Nous rencontrons tous des maires, et pas seulement de petites communes rurales, qui nous rapportent les difficultés considérables qu'ils rencontrent pour appliquer certaines normes, en particulier lorsqu'elles exigent de se doter d'équipements coûteux. Il n'est d'ailleurs pas nécessaire de cumuler des mandats locaux pour le constater ; un seul suffit !
Je partage d'autant plus volontiers les objectifs du présent texte que nombre d'études internationales ont montré que la France, tous gouvernements confondus, battait des records en matière de production de normes. L'on me disait même l'autre jour que l'Allemagne ne serait pas engagée par les normes ISO, mais je n'ai pas encore eu l'occasion de le vérifier.
La proposition de loi qui nous est soumise ne peut manquer de me rappeler fortement celle du sénateur Doligé, que j'ai rapportée lorsqu'elle a été présentée au Conseil d'État il y a exactement un an. Et je suis au regret de constater qu'elle encourt le même risque d'inconstitutionnalité.
L'article 21 de la Constitution confie le pouvoir réglementaire au Premier ministre, et toute la jurisprudence constitutionnelle enseigne que l'on ne peut y déroger que de manière extrêmement précise et dans des cas particuliers. En principe, le pouvoir réglementaire de droit commun ne se partage pas. Ce que le Conseil constitutionnel admet, c'est que la loi elle-même prévoit, de manière très encadrée, ses propres critères de dérogation.

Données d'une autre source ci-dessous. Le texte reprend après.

/-- MIGRATE (R304). -/
def execMigrate (f : LFmt) (s : State) : Out :=
  runOp s f.r.h (migrateUse f) 2 fun fr s1 =>
    if !fr.any then .ok s1
    else if fr.g.isSeq then fr.fail .bufferPathForbidden
    else
      let ag := fr.g.agent fr.sp.idx
      let src := fr.readS2 1 f.r.a.index
      let dst := addrAdd (fr.readS2 0 f.r.d.index) (f.ext.field 21 6).val
      let bar := addrAdd (fr.readS2 2 f.r.b.index) (f.ext.field 15 6).val
      let rs := tileReq true false
      let rd := tileReq false true
      match minCheck (minCheck (earlyOnly fr.s ag rs src) (earlyOnly fr.s ag rd dst)) (earlyOnly fr.s ag (tcopyReq true) bar) with
      | some (_, c) => fr.fail c
      | none =>
        let tile := fun (a : Addr) => bufPath (addrPath a) == some 0 || bufPath (addrPath a) == some 1
        if !tile src || !ownBuf src || !tile dst || bufPath (addrPath bar) != some 0 then fr.fail .bufferPathForbidden
        else
          match minCheck (minCheck (earlyCheck fr.s ag rs false src) (earlyCheck fr.s ag rd false dst)) (earlyCheck fr.s ag (tcopyReq true) false bar) with
          | some (_, c) => fr.fail c
          | none =>
            let sa := ag.dirAt src
            let da := ag.dirAt dst
            let blocs := [-1, 0, 1].map (bufLoc fr.s ag bar)
            if fr.s.migrateClash fr.g sa da then fr.fail .solicitKeyInvalid
            else if (fr.s.dirFree? da.core).isNone then fr.fail .solicitLimit
            else if fr.s.tcFull ag.core || !fr.drained then .error (.block fr.s)
            else if fr.s.dirPinned sa then .ok (fr.hold s1 (.pins (.migrate sa da blocs)))
            else
              match s1.migrateStart ag.core ag.launch ag.domain sa da blocs with
              | .error c => fr.fail c
              | .ok s2 => .ok s2

/-- MIGRATE_FIRST_STEP (R304): a migration delayed by pins starts, its directory checks made again. -/
def execMigrateFirstStep (core slot split : Nat) (s : State) : Out :=
  .next (match s.waiter core slot split with
    | some (g, x) =>
      let key := gkey core slot
      match x.wait with
      | .pins (.migrate src dst barrier) =>
        if s.dirPinned src || s.tcFull core then s
        else if s.migrateClash g src dst then s.trapWaiter key split 2 .solicitKeyInvalid
        else (match s.migrateStart core g.launch g.domain src dst barrier with
          | .error c => s.trapWaiter key split 2 c
          | .ok s1 => s1.goOn key split)
      | _ => s
    | none => s)

/-- MIGRATE_SECOND_STEP (R283, R304, R313): the tile and its tag are copied, each tryte once (R243), the destination is LIVE, the source
FREE, and the barrier is arrived at. -/
def execMigrateSecondStep (job : Nat) (s : State) : Out :=
  .next (match mapFind job s.tcJobs with
    | none => s
    | some j =>
      match j.work with
      | .tcopy _ _ _ _ _ _ _ => s
      | .migrate ks kd a b =>
        if j.waits.any (fun w => (mapFind w s.tcJobs).isSome) then s
        else
          let s1 := match s.readLocs (tileLocs a.1 a.2.1 a.2.2) with
            | .ok ts => s.writeLocs (restOf (mapGet [] j.early 0) 0 (tileLocs b.1 b.2.1 b.2.2)) (restOf (mapGet [] j.early 0) 0 ts)
            | .error c => (match mapFind ks s.dir with | some e => s.crewTrap e.launch a.1 e.crew c | none => s)
          let s2 := s1.setTag b.1 b.2.1 b.2.2 (mapGet 0 s1.tags (tagKey a.1 a.2.1 a.2.2))
          let dir1 := match mapFind kd s2.dir with
            | some e => if e.peer = some ks then mapInsert kd { e with state := .live, peer := none } s2.dir else s2.dir
            | none => s2.dir
          let dir2 := match mapFind ks dir1 with | some e => if e.peer = some kd then mapErase ks dir1 else dir1 | none => dir1
          ({ s2 with dir := dir2, tcJobs := mapErase job s2.tcJobs }.chargeJob j 1).arriveAt j.barrier 243)

end Sys2Proof.Machine
end

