-- ==== Sys2Proof/Machine/Daymark.lean ====
section
/-! DEFINITION. Daymark: visits to queues and the acceptance of packets, the start of launches and crews, COPY jobs, the ends of
crews and launches, and completion records (R240 to R242, R336 to R344, R351, R365, R375, R402). -/

namespace Sys2Proof.Machine

/-! ## Footprints -/

/-- The region of a footprint as R240 compares it: paths 0, +1 and +2 are one; a buffer region of a launch belongs to no crew. -/
def Region.foot (domain : Nat) (r : Region) : List Foot :=
  let p := addrPath r.start
  if p < 0 then []
  else
    let lo := (r.start.field 0 51).val
    [⟨true, 3 * domain + (if p ≤ 2 then 0 else if p = 3 then 1 else 2), lo, lo + (r.extent : Int) - 1, r.write⟩]

/-- The regions of a launch (R240). -/
def Launch.feet (l : Launch) : List Foot := l.foot.flatMap (fun r => r.foot l.domain)

/-- The range that the rows of a COPY touch on one side (R240). -/
def copyRange (a : Addr) (stride : Int) (rows length : Nat) (write : Bool) : Region :=
  let d := stride * ((rows : Int) - 1)
  ⟨addrAdd a (min 0 d), length + d.natAbs, write⟩

/-- A COPY packet as the job that it describes, for an engine's cluster and the crew whose buffers it reaches (R339). -/
def copyJobOf (b : List (BitVec 8)) (q index domain cluster : Nat) (crew : Option (Nat × Nat)) : CopyJob :=
  let addr := fun (ofs : Nat) => ((p5dec 54 ((b.drop ofs).take 11)).getD azero)
  let sgn := fun (n : Nat) => if n < 2 ^ 47 then (n : Int) else (n : Int) - 2 ^ 48
  { id := 0, queue := q, index := index, domain := domain, src := addr 4, dst := addr 15, length := pkNat b 26 6
    sstride := sgn (pkNat b 32 6), dstride := sgn (pkNat b 38 6), rows := pkNat b 44 4, counter := addr 48, increment := pkNat b 59 2
    foot := [], noAlloc := pkNat b 3 1 % 2 == 1, cluster := cluster, crew := crew, pages := ([], []), served := false, started := false
    energy := 0, energyPj := 0, moved := 0 }

/-- The regions of a COPY job (R240). -/
def CopyJob.feet (j : CopyJob) : List Foot :=
  let side := fun (a : Addr) (stride : Int) (w : Bool) =>
    let r := copyRange a stride j.rows j.length w
    if 0 ≤ addrPath a then r.foot j.domain
    else
      match j.crew with
      | none => []
      | some (l, k) =>
        let core := coreOfRank j.cluster (bufRank a - 1)
        let lo := (r.start.field 0 49).val
        [⟨false, ((l * 256 + core) * 256 + k) * 3 + (bufPath (addrPath a)).getD 0, lo, lo + (r.extent : Int) - 1, w⟩]
  side j.src j.sstride false ++ side j.dst j.dstride true

/-- The seed of the free choices of the packet at an index of a queue. -/
def packetSeed (q index : Nat) : Nat := 2 ^ 80 + 2 ^ 16 * index + 4 * q

/-- The cluster of a COPY packet's engine (R16): without a hint, the spec leaves open which cluster is the
destination's where it is no buffer (R339). -/
def copyCluster (b : List (BitVec 8)) (seed : Nat) : Nat := if pkNat b 2 1 = 0 then Config.pick seed % 64 else clusterOfUnit (pkNat b 2 1 - 1)

/-- Crews of a queue's launches on a cluster. -/
def State.queueCrews (s : State) (q cluster : Nat) : List (Nat × Nat) :=
  (s.crews.filter (fun c => clusterOf c.core == cluster && !c.reserved &&
    (match s.launch? c.launch with | some l => l.queue == q | none => false))).map (fun c => (c.launch, c.idx))

/-- The job of the COPY packet at the head of a queue. The crew whose buffers it reaches is a free choice among those of the
queue's launches on the cluster. -/
def State.headCopy (s : State) (q : Nat) (h : HeadPkt) : CopyJob :=
  let seed := packetSeed q h.index
  let cl := copyCluster h.bytes seed
  let cs := s.queueCrews q cl
  let j := copyJobOf h.bytes q h.index (s.qDomain q) cl cs[Config.pick (seed + 1) % cs.length]?
  { j with foot := j.feet }

/-- The regions of accepted, incomplete LAUNCH and COPY jobs of a domain (R241). -/
def State.openFeet (s : State) (domain : Nat) : List Foot :=
  (s.launches.filter (fun l => l.domain == domain && !l.complete)).flatMap Launch.feet ++
  (s.copyJobs.filter (fun j => j.domain == domain)).flatMap (·.foot)

/-- The regions of a head packet. -/
def State.headFeet (s : State) (q : Nat) (h : HeadPkt) : List Foot :=
  match h.launch with
  | some l => l.feet
  | none => if pkNat h.bytes 0 1 = 2 then (s.headCopy q h).foot else []

/-- Packets of a queue that have been accepted and are not complete; a GANG whose LAUNCH is at the head is left out. -/
def State.openWork (s : State) (q : Nat) (h : HeadPkt) : List Accepted :=
  s.accepted.filter (fun a => a.queue == q &&
    !(match a.work, h.launch with | .gang _, some l => l.gangBit && a.index + 1 == h.index | _, _ => false))

/-- Whether the head packet of a queue can be accepted (R337, R341, R342). -/
def State.acceptable (s : State) (q : Nat) : Bool :=
  s.qEnabled q && !s.qStopped q &&
  (match mapFind q s.day.heads with
  | none => false
  | some h =>
    let open_ := s.openWork q h
    h.index == s.qRead q && !open_.any (·.release) && (pkNat h.bytes 1 1 % 2 == 0 || open_.isEmpty) &&
    !footClash (s.openFeet (s.qDomain q)) (s.headFeet q h))

/-! ## Visits -/

/-- Whether Daymark schedules at all (R351, R419, R420): not while its active core has trapped and the standby has not yet taken over. -/
def State.scheduling (s : State) : Bool := !s.ctrl.schedstop && !s.ctrl.minimal && !s.day.down

/-- Whether a visit has still packets to accept (R342). -/
def State.visiting (s : State) (q : Nat) : Bool := s.day.visit == some q && decide (0 < s.qDeficit q) && s.acceptable q

/-- A visit that has no packet left to accept is over: the round moves on (R342). -/
def State.moveOn (s : State) : State :=
  match s.day.visit with
  | some q => if s.visiting q then s else { s with day := { s.day with visit := none } }
  | none => s

/-- The place of a queue in the round after the last one visited. -/
def State.roundPlace (s : State) (q : Nat) : Nat := (q + 4096 - s.day.last - 1) % 4096

/-- A kicked queue's WRITE read, the kick being cleared first (R336). -/
def State.lookAt (s : State) (q : Nat) : State :=
  let s1 : State := { s with kicks := s.kicks.filter (fun k => k != q) }
  (if s.kicks.contains q then { s1 with day := { s1.day with seen := mapInsert q (s1.qWrite q) s1.day.seen } } else s1).examine q

/-- QUEUE_VISIT (R336, R342): the queue's head is looked at; in its turn, where its head packet can be accepted, the queue is
credited and packets are accepted from it. -/
def execQueueVisit (q : Nat) (s : State) : Out :=
  .next (
    if !s.scheduling || decide (4096 ≤ q) || !s.qEnabled q || s.qStopped q then s
    else
      let s1 := (s.lookAt q).moveOn
      let busy := s1.day.visit.isSome
      let earlier := s1.day.heads.any (fun e => e.1 != q && decide (s1.roundPlace e.1 < s1.roundPlace q) && s1.acceptable e.1)
      if busy || !s1.acceptable q || earlier then s1
      else
        let s2 := s1.changeDeficit q (s1.qDeficit q + (s1.qQuantum q : Int))
        { s2 with day := { s2.day with visit := some q, last := q } })
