-- ==== Sys2Proof/Machine/Bringup.lean ====
section
/-! DEFINITION. The security mailbox (R414 to R417), the start sequence (R419 to R421), power and cooling (R422 to R424), and errors of
storage (R27, R168, R357, R376). -/

namespace Sys2Proof.Machine

/-! ## The security mailbox -/

/-- A command's answer: a status word, 0 where it was done, and what it returns. -/
def State.secAnswer (s : State) (status : Nat) (bs : List (BitVec 8)) : State := s.reply 1001 (leBytes 4 status ++ bs)

/-- A refusal whose status word the spec does not give: free, and not 0. -/
def State.secRefuse (s : State) : State := { s with free := s.free + 1 }.secAnswer (1 + Config.pick s.free % (2 ^ 32 - 1)) []

/-- The key of 32 bytes at an offset. -/
def key256 (bs : List Nat) (ofs : Nat) : BitVec 256 := BitVec.ofNat 256 (leNat (((bs.drop ofs).take 32).map (BitVec.ofNat 8)))

/-- The slot that a key blob fills: unwrapped under the wrapping key of its ephemeral public key (R415), it holds the two keys of XTS and that of
CMAC one after another (DESIGN CHOICE, log 74). -/
def keyOfBlob (domain : Nat) (debug : Bool) (pub blob : List (BitVec 8)) : Option KeySlot :=
  match Config.wrapKey pub with
  | none => none
  | some w =>
    match keyUnwrap ((leBytes 32 w.toNat).map BitVec.toNat) (blob.map BitVec.toNat) with
    | none => none
    | some ks => if ks.length = 96 then some ⟨key256 ks 0, key256 ks 32, key256 ks 64, domain, debug⟩ else none

/-- LOADKEY (R415). -/
def execLoadkey (slot domain : Nat) (debug : Bool) (pub blob : List (BitVec 8)) (s : State) : Out :=
  .next (
    if 1023 < slot ∨ 19682 < domain then s.secRefuse
    else
      match keyOfBlob domain debug pub blob with
      | none => s.secRefuse
      | some k =>
        ({ s with
          keys := mapInsert slot k s.keys
          keyRefused := s.keyRefused.filter (fun n => n != slot)
          keyAsks := s.keyAsks.filter (fun n => n != slot) }.secAnswer 0 []).retryKeys)

/-- UNLOADKEY (R415): only a slot that no frame uses is cleared. -/
def execUnloadkey (slot : Nat) (s : State) : Out :=
  .next (
    if 1023 < slot ∨ s.frameKey.any (fun e => e.2 == slot + 1) then s.secRefuse
    else { s with keys := mapErase slot s.keys }.secAnswer 0 [])

/-- KEY_SLOT_LOAD_COMPLETE (R374): the security processor answers a request of the memory-management processor. Which keys it loads, for
which domain and whether that may be debugged are free. -/
def execKeySlotLoadComplete (slot : Nat) (loaded : Bool) (s : State) : Out :=
  .next (
    if !s.keyAsks.contains slot then s
    else
      let s1 : State := { s with keyAsks := s.keyAsks.filter (fun n => n != slot) }
      (if loaded then
        { s1 with
          keys := mapInsert slot
            ⟨BitVec.ofNat 256 (Config.pick s.free), BitVec.ofNat 256 (Config.pick (s.free + 1)), BitVec.ofNat 256 (Config.pick (s.free + 2)),
              Config.pick (s.free + 3) % 19683, Config.pick (s.free + 4) % 2 == 1⟩ s1.keys
          keyRefused := s1.keyRefused.filter (fun n => n != slot)
          free := s.free + 5 }
      else { s1 with keyRefused := if s1.keyRefused.contains slot then s1.keyRefused else s1.keyRefused ++ [slot] }).retryKeys)

/-- The signed part of an attestation report (R417). -/
def State.report (s : State) (nonce : List (BitVec 8)) : List (BitVec 8) :=
  let config := (if Config.debugOn then 1 else 0) + (if s.frameKey.isEmpty then 0 else 2) + (if s.ctrl.minimal then 4 else 0)
  [0x45#8, 0x4D#8, 0x41#8, 0x54#8] ++ leBytes 2 1 ++ leBytes 2 s.devid ++ nonce ++ (List.range 384).map Config.firmware
    ++ (List.range 6).flatMap (fun i => leBytes 4 (s.images.getD i ⟨0, false⟩).version) ++ leBytes 8 config

/-- ATTEST (R417). -/
def execAttest (nonce : List (BitVec 8)) (s : State) : Out :=
  let r := s.report nonce
  .next (if nonce.length = 64 then s.secAnswer 0 (r ++ (List.range 132).map (Config.signature r)) else s.secRefuse)

/-- STARTINFO (R421). -/
def execStartinfo (s : State) : Out :=
  let b := s.bringup
  .next (s.secAnswer 0 (leBytes 1 b.reason ++ leBytes 1 b.info ++ leBytes 1 (min 255 b.failcount) ++ leBytes 1 b.stage
    ++ leBytes 4 (min (2 ^ 32 - 1) b.starts) ++ leBytes 8 b.readyNs))

/-- POWERCAP (R422). -/
def execPowercap (watts : Option Nat) (s : State) : Out :=
  .next (match watts with
    | none => s.secAnswer 0 (leBytes 4 s.powerCap)
    | some w =>
      if 1600 ≤ w ∧ w ≤ 2800 ∧ w % 50 = 0 then { s with powerCap := w }.secAnswer 0 (leBytes 4 w)
      else s.secAnswer Cause.reservedField.code [])

/-! ## Starts -/

/-- The machine as it leaves reset, with what is not in it or does not lose its contents: the bad-page list, the record of starts, minimal
mode, other memories, the links, temperatures, the firmware images with the fused rollback counter, and the firmware that bring-up places
(R377, R416, R419 to R421, R424). -/
def State.cold (s : State) : State :=
  { State.reset with
    hostMem := s.hostMem
    peerMem := s.peerMem
    badFrames := s.badFrames
    bringup := s.bringup
    ctrl := { State.reset.ctrl with minimal := s.ctrl.minimal }
    pcieUp := s.pcieUp
    linksUp := s.linksUp
    walkerEntry := s.walkerEntry
    temps := s.temps
    hot := s.hot
    images := s.images
    rollback := s.rollback
    replies := s.replies
    msix := s.msix
    aer := s.aer
    outbox := s.outbox
    agenda := s.agenda
    free := s.free }

/-- The first frame from a given one on that is not on the bad-page list (R377). -/
def State.goodFrame (s : State) (first : Nat) : Nat :=
  ((List.range (s.badFrames.length + 1)).find? (fun i => !s.badFrames.contains ((first + i) % frameCount))).elim first (fun i => (first + i) % frameCount)

/-- The outbound table's run of frames, chosen by the memory-management processor among those that are not on the bad-page list, binary, and
cleared to zero bytes (R377, R410). -/
def State.placeOutbound (s : State) : State :=
  let first := s.goodFrame (Config.pick s.free % frameCount)
  let room := (s.badFrames.filter (fun f => decide (first < f))).foldl min frameCount - first
  let n := Config.pick (s.free + 1) % (room + 1)
  { s with
    outFrame := first
    outFrames := n
    frameModes := (first, n, true, false) :: s.frameModes
    allocated := s.allocated ++ (List.range n).map (fun i => first + i)
    mem := (List.range (59049 * n)).foldl (fun m k => memPut m (frameAddr (first + k / 59049) + k % 59049) 0#8) s.mem
    free := s.free + 2 }

/-- How many values REASONINFO has for a failure of a stage: the images, dies, links, stacks, stacks or dies, and images (R419). -/
def startInfos (stage : Nat) : Nat := [0, 6, 5, 8, 16, 16, 6].getD stage 0

/-- Whether a failure is one of the table of R419: the stage with its reason code and a REASONINFO that the stage has, or a thermal emergency
at any stage, for which the table names no REASONINFO (DESIGN CHOICE, log 74). -/
def startFailOk (f : StartFailure) : Bool :=
  ([(1, 1), (1, 2), (2, 3), (3, 4), (4, 5), (5, 6), (6, 7)].contains (f.stage, f.reason) && decide (f.info < startInfos f.stage)) ||
    (decide (1 ≤ f.stage) && decide (f.stage ≤ 6) && f.reason == 8 && decide (f.info < 256))

/-- What stage 1 finds in the firmware images: the first that fails its signature, or whose version lies below the fused rollback counter
(R416, R419). -/
def imageFailure (rollback : Nat) (images : List Image) : Option StartFailure :=
  (List.range images.length).findSome? (fun i =>
    let m := images.getD i ⟨0, false⟩
    if !m.signed then some ⟨1, 1, i⟩ else if m.version < rollback then some ⟨1, 2, i⟩ else none)

/-- What a start comes to, from what its other stages come to: a thermal emergency where a die is held above 125 °C, at a stage that is free;
a refused image before any later stage (R416, R419, R424). No start of the part comes to a failure that the table does not have, or to a
refusal of images that are good: `none`. -/
def State.startOutcome (s : State) (failure : Option StartFailure) : Option (Option StartFailure) :=
  let bad := imageFailure s.rollback s.images
  match failure with
  | none => some (if s.hot.any (fun e => e.2 == 3) then some ⟨1 + Config.pick s.free % 6, 8, Config.pick (s.free + 1) % 256⟩ else bad)
  | some f =>
    if !startFailOk f || (f.stage == 1 && f.reason != 8 && bad.isNone) then none
    else if f.stage = 1 ∧ f.reason = 8 then some (some f)
    else some (bad.orElse (fun _ => some f))

/-- A start that comes to READY, or to its failed stage (R28, R377, R419, R420, R421). -/
def State.startWith (s : State) (failure : Option StartFailure) : State :=
  let s1 := s.cold
  let b := { s.bringup with starts := s.bringup.starts + 1 }
  match failure with
    | none =>
      let n := Config.pick s.free
      let s2 := { s1 with free := s1.free + 1 }.placeOutbound
      { s2 with
        now := n
        timeBase := 4 * n
        intervalAt := n
        intervalTick := 4 * n / 10000
        bringup := { b with failcount := 0, stage := 7, readyNs := 4 * n / 10 }
        ctrl := { s2.ctrl with ready := true, minimal := false } }
    | some f =>
      { s1 with
        bringup := { b with failcount := b.failcount + 1, reason := f.reason, info := f.info, stage := f.stage }
        ctrl := { s1.ctrl with minimal := s.ctrl.minimal || decide (3 ≤ b.failcount) }
        free := s.free + 2 }

/-- START (R416, R419, R420, R421): a start from power-on or reset to READY, or to its failed stage, with the images that are there; six
images given are those that the part has come to hold (DESIGN CHOICE, log 74). -/
def execStart (failure : Option StartFailure) (s : State) (images : List Image := []) : Out :=
  let s1 : State := if images.length = 6 then { s with images := images } else s
  .next (match s1.startOutcome failure with | some f => s1.startWith f | none => s)

/-- A start that has been requested (R420, R424): what its stages come to is free. -/
def State.startNow (s : State) : State :=
  let n := fun (k : Nat) => Config.pick (s.free + k)
  let stage := 2 + n 1 % 5
  let f : Option StartFailure :=
    if n 0 % 2 = 0 then none
    else if n 0 % 4 = 1 then some ⟨stage, stage + 1, n 2 % startInfos stage⟩
    else some ⟨1 + n 1 % 6, 8, n 2 % 256⟩
  let s1 : State := { s with free := s.free + 3 }
  s1.startWith ((s1.startOutcome f).getD none)

/-- CLEARSTART (R420): the count is 0, and a start is requested; minimal mode ends only as a start reaches its last stage. -/
def execClearstart (s : State) : Out :=
  .next ({ s.cold with bringup := { s.bringup with failcount := 0 }, startDue := true }.secAnswer 0 [])

/-- POWER_FAILURE (R238): memory does not outlive it, and writes in a controller's queue are lost; the part waits for a start. -/
def execPowerFailure (s : State) : Out := .next s.cold

/-! ## Cooling -/

/-- The step of the thermal response at a temperature in tenths of a degree, from the step before (R424). -/
def thermalStep (old temp : Nat) : Nat :=
  if 1250 < temp then 3 else if old = 3 then 3 else if 1150 < temp then 2 else if 1050 < temp then 1 else if 0 < old ∧ 1000 ≤ temp then 1 else 0

/-- The resident launches lost under the 125 °C step (R424): their groups' and contexts' activity is charged as they leave, and their crews'
accounts close with theirs (R399, R401). -/
def State.loseLaunches (s : State) : State :=
  let left : State := { s.groups.foldl (fun (st : State) e => (st.settleGroup e.2).chargeContext e.2) s with groups := [] }
  let crews := left.crews ++ (left.launches.filter (fun l => !l.complete)).flatMap (fun l => l.shares.flatMap (fun sh => sh.savedCrews ++ sh.kept))
  let s0 := (crews.filter (fun c => !c.reserved)).foldl State.closeCrew { left with crews := [] }
  let s1 := (s0.launches.filter (fun l => !l.complete)).foldl (fun (st : State) l => st.finishLaunch l Cause.thermalEmergency.code none false) s0
  let s2 := s1.copyJobs.foldl State.loseCopy s1
  { s2 with stops := [], tcJobs := [], mxJobs := [], arrays := [], ctrl := { s2.ctrl with ready := false } }

/-- THERMAL_SAMPLE (R424): a die's temperature. A part that has cooled below 90 °C after the 125 °C step makes a start, with reason code 8. -/
def execThermalSample (die temp : Nat) (s : State) : Out :=
  .next (
    if 4 < die then s
    else
      let old := mapGet 0 s.hot die
      let step := thermalStep old temp
      let s1 : State := { s with temps := mapInsert die temp s.temps, hot := mapSet 0 s.hot die step }
      let detail := die + 2 ^ 8 * (temp % 2 ^ 16) + 2 ^ 24 * (step - 1)
      let s2 := if old < step ∧ 2 ≤ step then s1.hostEvent Cause.thermalEmergency.code 255 detail else s1
      if step = 3 ∧ old ≠ 3 then s2.loseLaunches
      else if s2.hot.any (fun e => e.2 == 3) && s2.temps.all (fun e => decide (e.2 < 900)) then
        { s2 with
          hot := s2.hot.filter (fun e => e.2 != 3)
          bringup := { s2.bringup with reason := 8, info := Config.pick s2.free % 256 }
          startDue := true
          free := s2.free + 1 }
      else s2)

/-! ## Errors of storage -/

/-- A record of the fault-address queue (R376); a queue that was empty is signalled by MSI-X vector 1 (R403; DESIGN CHOICE, log 98). -/
def State.faqAdd (s : State) (frame tile cause flags : Nat) : State :=
  let c := s.ctrl
  if c.faqrd + 729 ≤ c.faqwr then { s with ctrl := { c with faqdrop := c.faqdrop + 1 } }
  else
    let bs := leBytes 4 frame ++ leBytes 1 tile ++ leBytes 1 cause ++ leBytes 1 (frame % 16) ++ leBytes 1 flags ++ leBytes 8 (s.timeBase / 10)
    { s with
      ctrl := { c with faqwr := c.faqwr + 1, faq := mapInsert (c.faqwr % 729) bs c.faq }
      msix := if c.faqrd = c.faqwr then s.msix ++ [1] else s.msix }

S'agissant notamment de l'accessibilité des bâtiments aux personnes handicapées, le Conseil constitutionnel a rendu en juillet 2011 une décision particulièrement sévère, considérant que les critères de dérogation envisagés dans la loi n'étaient pas assez précis et que la violation du principe d'égalité était donc manifeste. Avec des gardiens aussi vigilants du pouvoir réglementaire de valeur constitutionnelle du Premier ministre et du principe d'égalité, je crains sincèrement que la présente proposition de loi ne passe pas la rampe de la censure constitutionnelle.
Faut-il pour autant se résoudre à ne rien faire ? À titre personnel, je considère qu'il n'est pas impossible d'insérer dans l'article L. 1111-5 du code général des collectivités territoriales (CGCT) la disposition d'affichage qui est proposée puisque, dans ce premier chapitre du CGCT, le législateur se fait à lui-même des prescriptions pour l'avenir, en disposant notamment qu'une collectivité ne peut pas exercer la tutelle d'une autre. Dès lors, pourquoi ne pas insérer un article disposant que le législateur doit toujours prévoir des dérogations précises et utiles, au regard notamment de la taille des communes ou de leurs capacités financières ? Un tel article d'affichage pourrait être greffé dans le CGCT à l'occasion d'une autre loi, sous réserve que cela ne soit pas un cavalier.
Enfin, il faut distinguer le stock et le flux. S'agissant du flux, le législateur peut s'imposer certaines contraintes d'adaptabilité. Quant au stock, il convient de s'en remettre à la CCEN, qui fait du bon travail. Peut-être faudrait-il simplement prévoir d'en « doper » les moyens.
Si ce texte répond à une bonne intention, le moyen constitutionnel qu'il propose de retenir n'est malheureusement pas le bon.